- Born: September 20, 1945 Baltimore, Maryland, U.S.
- Died: March 14, 2016 (aged 70)
- Genres: Rhythm and blues; funk; jazz;
- Occupation: Musician
- Instrument: Guitar
- Labels: Groove Merchant; Lester Radio Corporation; ILM; Room 302;

= O'Donel Levy =

American guitarist (1945–2016)

O'Donel "Butch" Levy (September 20, 1945 – March 14, 2016) was a rhythm & blues, funk and jazz guitarist from Baltimore, Maryland. He was brother of session drummer Stafford Levy.

Levy studied music at the Peabody Institute at Johns Hopkins University in Baltimore. He moved to New York City and toured with George Benson and Jimmy McGriff.

Levy released his debut album, Black Velvet, in 1971 on Groove Merchant. This was followed by a live album Concert: Friday the 13th - Cook County Jail, recorded at the Cook County Jail in Chicago in 1972. Levy performed as a member of the Jimmy McGriff quintet.

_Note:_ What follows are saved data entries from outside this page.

/-- The element bytes and the scale bytes of a line are sent. -/
theorem State.sends_line {t : State} (ht : s.Sending uid outs t) (hp : s.dev.getPart uid = some p) {a b : Nat} {el sc : Bytes}
    (hel : ∀ k, k < el.length → Covered outs (a + k)) (hsc : ∀ k, k < sc.length → Covered outs (b + k)) :
    t.Sending uid outs ((t.vsend uid a el).vsend uid b sc) ∧ Sent s ((t.vsend uid a el).vsend uid b sc) uid a el ∧
      Sent s ((t.vsend uid a el).vsend uid b sc) uid b sc := by
  have h1 : t.Sending uid outs (t.vsend uid a el) := State.sending_vsend t hel
  have h2 : (t.vsend uid a el).Sending uid outs ((t.vsend uid a el).vsend uid b sc) := State.sending_vsend _ hsc
  obtain ⟨q, hq, _⟩ := ht.part hp
  obtain ⟨q', hq', _⟩ := h1.part hq
  exact ⟨h1.trans h2, ((State.sent_vsend hq a el).sending h2).of_alike ht.alike,
    (State.sent_vsend hq' b sc).of_alike (ht.trans h1).alike⟩

/-! ### Lines of numbers (R41, R43 to R49). -/

/-- Lines of numbers as they are converted: those of a KQ32 output are zero where any drew on poison (R41, R49). -/
def outRows (f : Nat) (rows : List (List Num)) : List (List Num) := if f = 9 then (zeroIfPoisoned rows).1 else rows

theorem length_outRows (f : Nat) (rows : List (List Num)) : (outRows f rows).length = rows.length := by
  unfold outRows zeroIfPoisoned
  split
  · split <;> simp
  · rfl

theorem length_of_mem_outRows {f n : Nat} {rows : List (List Num)} (h : ∀ r ∈ rows, r.length = n) : ∀ r ∈ outRows f rows, r.length = n := by
  unfold outRows zeroIfPoisoned
  split
  · split
    · simpa using h
    · exact h
  · exact h

/-- A line of numbers was converted with fresh free values and is on its way. -/
def LineSent (s : State) (uid : Nat) (o : Ref) (conv : Nat) (x : Nat × List Num) (t : State) : Prop :=
  ∃ fr, s.dev.free ≤ fr ∧ fr + (writeLine o.fmt (Conv.of conv) x.2 fr).2.2.draws ≤ t.dev.free ∧
    Sent s t uid (o.lineVa x.1) (writeLine o.fmt (Conv.of conv) x.2 fr).1 ∧ Sent s t uid (o.scaleVa x.1) (writeLine o.fmt (Conv.of conv) x.2 fr).2.1

theorem LineSent.sending {o : Ref} {conv : Nat} {x : Nat × List Num} {t u : State} (h : LineSent s uid o conv x t) (k : t.Sending uid outs u) :
    LineSent s uid o conv x u := by
  obtain ⟨fr, h1, h2, h3, h4⟩ := h
  exact ⟨fr, h1, h2.trans k.alike.free, h3.sending k, h4.sending k⟩

/-- Converts a line of numbers and sends it. -/
def State.putRow (s : State) (uid : Nat) (r : Ref) (conv : Nat) (x : Nat × List Num) : State :=
  let w := writeLine r.fmt (Conv.of conv) x.2 s.dev.free
  ((s.onDev fun d => d.modPart uid fun p => p.addCnt w.2.2).took w.2.2.draws).sendLine uid r x.1 w.1 w.2.1

section
variable {r : Ref} {lo hi : Nat} (hp : s.dev.getPart uid = some p) (hf : fmtOk r.fmt = true)
include hp hf

theorem State.sends_putRow {t : State} (ht : s.Sending uid (r.extents lo hi) t) (conv : Nat) {x : Nat × List Num} (hl : lo ≤ x.1) (hh : x.1 < hi)
    (hn : x.2.length = r.n0) :
    t.Sending uid (r.extents lo hi) (t.putRow uid r conv x) ∧ LineSent s uid r conv x (t.putRow uid r conv x) := by
  have helems := length_writeLine_elems r.fmt (Conv.of conv) x.2 t.dev.free
  have hscales := length_writeLine_scales hf (Conv.of conv) x.2 t.dev.free
  rw [hn] at helems hscales
  have h1 : t.Sending uid (r.extents lo hi) ((t.onDev fun d => d.modPart uid fun p =>
      p.addCnt (writeLine r.fmt (Conv.of conv) x.2 t.dev.free).2.2).took (writeLine r.fmt (Conv.of conv) x.2 t.dev.free).2.2.draws) :=
    (State.sending_modPart t (by intro; rfl)).trans (State.sending_took _ _)
  obtain ⟨h2, hel, hsc⟩ := State.sends_line (ht.trans h1) hp (a := r.lineVa x.1) (b := r.scaleVa x.1)
    (el := (writeLine r.fmt (Conv.of conv) x.2 t.dev.free).1) (sc := (writeLine r.fmt (Conv.of conv) x.2 t.dev.free).2.1)
    (fun k hk => r.covered_line hl hh (helems ▸ hk))
    (fun k hk => by
      by_cases h9 : r.fmt = 9
      · rw [if_pos h9] at hscales
        omega
      · rw [if_neg h9] at hscales
        exact r.covered_scale h9 hl hh (by omega))
  exact ⟨h1.trans h2, t.dev.free, ht.alike.free, h2.alike.free, hel, hsc⟩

Levy's second album Breeding of Mind (Groove Merchant, 1972) crossed the genres of jazz, funk, and pop. He recorded it with Charles Covington, Chester Thompson, and Eric Ward, with arrangements by Manny Albam. His fourth album Simba (1973) was arranged by Albam, produced by Sonny Lester, and recorded with Warren Bernhardt, Cecil Bridgewater, Eddie Daniels, Jon Faddis, Steve Gadd, Tony Levin, Lew Soloff, and Bill Watrous. His fifth album Everything I Do Gonna Be Funky (1974) drew attention because of its risqué album cover.

==Discography==
- Black Velvet (Groove Merchant, 1971)
- Breeding of Mind (Groove Merchant, 1972)
- Dawn of a New Day (Groove Merchant, 1973)
- Simba (Groove Merchant, 1974)
- Everything I Do Gonna Be Funky (Groove Merchant, 1974)
- Windows (Groove Merchant, 1976)
- Time Has Changed (LRC, 1977)
- Through a Song (ILM, 1982)
- Asia Beat (O'Donel Levy Productions, 2002 or 2004)
- In the Name of Love (Room 302, 2005)
- Hands of Fire (a compilation of this 1st and his 4th album).

===As sideman===
With Jimmy McGriff
- Black Pearl (Blue Note, 1971)
- Jimmy McGriff, Junior Parker (United Artists, 1972)
- Concert: Friday the 13th - Cook County Jail (Groove Merchant, 1973)
- Giants of the Organ Come Together (Groove Merchant, 1973)
- Giants of the Organ in Concert (Groove Merchant, 1973)

With others
- Ethel Ennis, 10 Sides of Ethel Ennis (BASF, 1973)
- Groove Holmes, New Groove (Groove Merchant, 1974)
- Herbie Mann, See Through Spirits (Atlantic, 1985)
- Norman Connors, Passion (Capitol, 1988)
- Eldee Young, Ernie Watts, Isaac "Redd" Holt, Jeremy Monteiro, Blues for the Saxophone Club (Golden String, 1996)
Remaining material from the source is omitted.